Although Pray for Death is R-rated for violence and some profanity, it is the best-yet Kosugi film, and another must-see for ninja fans. For one thing, Kosugi gets to 'ACT' in this one - there's a bit more story than in the preceding movies. But don't worry, there are more than enough fights and stunts (graphic gore) to please the hardest fans around. And the production quality of Pray for Death is a step up, bringing the martial arts films, in this case at least, close to the polished look of a James Bond film. Speaking of which, in his upcoming picture, Code of Revenge [later to be released as Rage of Honor], Sho plays a drug enforcement agent in South America.
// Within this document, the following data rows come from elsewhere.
-- ==== Sys2Proof/Proofs/Changes.lean ====
section
/-! PROOF. What any step of the part can do, said once. Every step but a power-on reset is a run of the changes listed
here, each with what is known where the model makes it; a law that every change keeps is kept by every step. -/

namespace Sys2Proof.Machine

open Table (sorted)

/-! ## Ports -/

/-- What a symbol, a frame, an event, a command or its answer can do to a port: the link is UP as before, no queue grows
beyond its bound, and the change set rises as it did. -/
structure PortKept (p q : Port) : Prop where
  up : q.state = .up ↔ p.state = .up
  queue : q.queue.length ≤ max p.queue.length 16
  overrun : q.overrun.length ≤ max p.overrun.length 16
  events : q.events.length ≤ max p.events.length 32
  changes : risingIndices p.changes = true → risingIndices q.changes = true

/-- Only ports change, and as `PortKept` says. -/
structure PortsKept (s t : State) : Prop where
  rest : t = { s with portA := t.portA, portB := t.portB, portM := t.portM }
  kept : ∀ l, PortKept (s.port l) (t.port l)

/-! ## Records -/

/-- Both directions of a context keep the law of generators. -/
def Context.Lawful (c : Context) : Prop := DirLaw (c.running .tx) c.tx.dir ∧ DirLaw (c.running .rx) c.rx.dir

/-- A context changes: it belongs to the same path and tie slot, and its directions keep their laws. -/
structure ContextStep (c d : Context) : Prop where
  path : d.path = c.path
  tieSlot : d.tieSlot = c.tieSlot
  lawful : c.Lawful → d.Lawful

/-- A bridge changes: the same legs on the same slots, under the same controller. -/
structure BridgeStep (x y : Bridge) : Prop where
  controller : y.controller = x.controller
  legs : y.legs.map (fun g => (g.path, g.slot)) = x.legs.map (fun g => (g.path, g.slot))

/-- The record is as a store operation needs its extension: marked, with no challenge and not ADMITTED (R37). -/
def Ext.Reserved (e : Ext) : Prop := e.programming = true ∧ e.challenge = none ∧ e.isAdmitted = false

/-- An extension's record changes: it keeps its law, its stored fields and its path in use, and the reservation for a
store operation. -/
structure ExtStep (limit : Nat) (e f : Ext) : Prop where
  law : 1 ≤ limit → ExtLaw limit e → ExtLaw limit f
  stored : f.stored = e.stored
  path : f.path = e.path
  reserved : e.Reserved → f.Reserved

/-! ## The changes -/

/-- A change of what neither traffic nor the extensions rest on: ports that stay as UP as they were, the survey, what is
driven, highways, buffers, defaults and the nonce generator. -/
inductive Aside : State → State → Prop
  | ports {s t : State} (h : PortsKept s t) : Aside s t
  | queue (s : State) (is : List Instr) : Aside s { s with pending := is }
  | survey (s : State) (v : Survey) (h : sorted s.survey.results = true → sorted v.results = true) :
      Aside s { s with survey := v }
  | work (s : State) (w : FrameWork) : Aside s { s with work := w }
  | drive (s : State) (ds dt : Table Code) (hs : sorted s.drivenStation = true → sorted ds = true)
      (ht : sorted s.drivenTie = true → sorted dt = true) :
      Aside s { s with drivenStation := ds, drivenTie := dt }
  | highways (s : State) (hs : List Highway) (h : hs.length = s.highways.length) : Aside s { s with highways := hs }
  | buffers (s : State) (now : Word32) (r : FrameCodes) (h : sorted r.station = true)
      (ht : r.tie.length = s.highways.length) :
      Aside s { s with frameCount := now, buffer := s.reading, reading := r }
  | defaults (s : State) (hunt ceiling strikes hold : Nat) :
      Aside s { s with huntTime := hunt, guardCeiling := ceiling, guardStrikes := strikes, orphanHold := hold }
  | nonce (s : State) (f : Word32 → Word32) : Aside s { s with nonce := s.nonce.map f }

/-- A change of the extensions, their store and its engine, with traffic as it stands. -/
inductive ExtChange : State → State → Prop
  | frame (s : State) :
      ExtChange s { s with engine := s.engine.map Engine.frame, exts := Table.mapAll s.exts Ext.frame }
  | record (s : State) (i : Nat) (e : Ext) (h : ExtStep s.failLimit (s.ext i) e)
      (stays : (s.ext i).isAdmitted = true → e.isAdmitted = true) : ExtChange s (s.setExt i e)
  | limits (s : State) (limit window lockout : Nat) (h : 1 ≤ limit) :
      ExtChange s { s with failLimit := limit, challengeWindow := window, lockoutTime := lockout,
                           exts := Table.mapAll s.exts (Ext.adjust limit) }
  | begun (s : State) (i : Nat) (job : Job) (slot : Option Nat) (loaded : s.boot ≠ .reset)
      (target : job.target = some (i, slot)) (free : (s.ext i).challenge = none ∧ (s.ext i).isAdmitted = false)
      (unbound : ∀ n ∈ slot, ∀ e ∈ Table.find s.slotMap n, e = i) : ExtChange s (beginJob i job s)
  | programmed (s : State) (i : Nat) (r : Stored) (g : Engine) (busy : s.engine = some g)
      (target : g.job.target = some (i, some r.slot)) : ExtChange s (finishProgram i r s)
  | nextBegun (s : State) (i : Nat) (r : Stored) (g : Engine) (busy : s.engine = some g)
      (target : g.job.target = some (i, some r.slot)) (j : Nat) (job : Job) (slot : Option Nat)
      (next : job.target = some (j, slot))
      (free : ((finishProgram i r s).ext j).challenge = none ∧ ((finishProgram i r s).ext j).isAdmitted = false)
      (unbound : ∀ n ∈ slot, ∀ e ∈ Table.find (finishProgram i r s).slotMap n, e = j) :
      ExtChange s (beginJob j job (finishProgram i r s))
  | erased (s : State) (i : Nat) (g : Engine) (busy : s.engine = some g) (target : g.job.target = some (i, none)) :
      ExtChange s (finishErase i s)
  | load (s : State) (h : s.boot = .reset) : ExtChange s (startUpLoad s)
  | count (s : State) : ExtChange s (startCountDone s)

/-- The path that an OPEN_TIE which has passed its checks writes, after its context (R76, R77). -/
def openedTie (l : Link) (id station e tie : Nat) (priv : Bool) (k : KeyBlock) (t : Timing) (s : State) : State :=
  let x := allocate priv id tie k t s
  writePath id { kind := .tie station e tie x.2, controller := .control l, opened := s.frameCount } x.1

/-- The bridge with the leg that an ADD_LEG which has passed its checks joins to it (R78, R133). -/
def joinedLeg (b : Nat) (x : Bridge) (id : Nat) (g : NewLeg) (e : Option Nat) (k : KeyBlock) (t : Timing) (gain : Nat)
    (mode : Mode) (s : State) : State :=
  let y := placeLeg b id g e k t s
  let s' := writePath id { kind := y.2.1, controller := x.controller, opened := s.frameCount } y.1
  let leg : Leg := { path := id, slot := y.2.2, gain := gain, mode := mode, staged := none, sum := 0 }
  { s' with bridges := Table.put s'.bridges b { x with legs := x.legs ++ [leg] } }

/-- The slot of a leg that is to join is one of the part's. -/
def NewLeg.InRange : NewLeg → Prop
  | .station n => n < 512
  | .tie n _ => n < 256

/-- Clear an extension's path in use, if it has one. -/
def clearExtPath (p : Option Nat) (cause : ClearCause) (s : State) : State :=
  match p with
  | some id => clearPath id cause s
  | none => s

/-- One change, with what is known where a step of the model makes it. -/
inductive Change : State → State → Prop
  | aside {s t : State} (h : Aside s t) : Change s t
  | ext {s t : State} (h : ExtChange s t) : Change s t
  | linkUp (s : State) (l : Link) (h : s.boot = .ended) : Change s (s.onPort l Port.goUp)
  | linkDown (s : State) (l : Link) (d : Word32) :
      Change s (recontrol (fun c => decide (c = .control l)) (.orphan l d) (s.onPort l Port.goDown))
  | managerDown (s : State) : Change s (s.onPort .m Port.goDown)
  | adopt (s : State) (k l : Link) (call : l ≠ .m) (up : (s.port l).state = .up) :
      Change s (recontrol (Controller.isOrphanOf k) (.control l) s)
  | context (s : State) (i : Nat) (c d : Context) (h : Table.find s.ctxs i = some c) (step : ContextStep c d) :
      Change s (s.setCtx i d)
  | bridge (s : State) (b : Nat) (x y : Bridge) (h : Table.find s.bridges b = some x) (step : BridgeStep x y) :
      Change s { s with bridges := Table.put s.bridges b y }
  | clear (s : State) (id : Nat) (cause : ClearCause) : Change s (clearPath id cause s)
  | close (s : State) (b : Nat) (cause : ClearCause) : Change s (closeBridge b cause s)
  | clearAll (s : State) : Change s (clearTraffic s)
  | leave (s u : State) (i : Nat) (e : Ext) (cause : ClearCause) (h : ExtStep s.failLimit (s.ext i) e)
      (was : (s.ext i).isAdmitted = true) (isnt : e.isAdmitted = false) (events : PortsKept (s.setExt i e) u) :
      Change s (clearExtPath (s.ext i).path cause u)
  | openBridge (s : State) (l : Link) (b threshold : Nat) (call : l ≠ .m) (up : (s.port l).state = .up)
      (free : Table.find s.bridges b = none) :
      Change s { s with bridges := Table.put s.bridges b (Bridge.opening l s.frameCount threshold) }
  | openTie (s : State) (l : Link) (id station e tie : Nat) (priv : Bool) (k : KeyBlock) (t : TimingOps)
      (call : l ≠ .m) (up : (s.port l).state = .up) (range : station < 512 ∧ tie < 256)
      (check : checkOpenTie station tie priv s = .ok e) (free : s.freePath = some id) :
      Change s (openedTie l id station e tie priv k (takeTiming t) s)
  | join (s : State) (b : Nat) (x : Bridge) (id : Nat) (g : NewLeg) (e : Option Nat) (k : KeyBlock) (t : TimingOps)
      (gain : Nat) (mode : Mode) (found : Table.find s.bridges b = some x) (range : g.InRange)
      (check : checkNewLeg x g s = .ok e) (free : s.freePath = some id) (loaded : s.boot ≠ .reset) :
      Change s (joinedLeg b x id g e k (takeTiming t) gain mode s)

/-- One state becomes another by a run of changes. -/
abbrev Reaches : State → State → Prop := Relation.ReflTransGen Change

theorem Aside.reaches {s t : State} (h : Aside s t) : Reaches s t := .single (.aside h)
The box-office success of Kosugi's films - Enter the Ninja (1981), Revenge of the Ninja (1983), Ninja III: The Domination (1984) and Pray for Death (1985) is directly attributable to the spirit and dedication of Sho Kosugi. His obvious respect and empathy for the Ninja tradition allows the viewer to look past the outward accomplishments of the modern ninja characters, to see the long process of spiritual forgiving that put each character - good or evil - in his place in the saga of the ninja. If his students develop along the same lines of caring and feeling empathy for their ninja characters, then Sho Kosugi will have made American ninja in the cinema a reality for the future.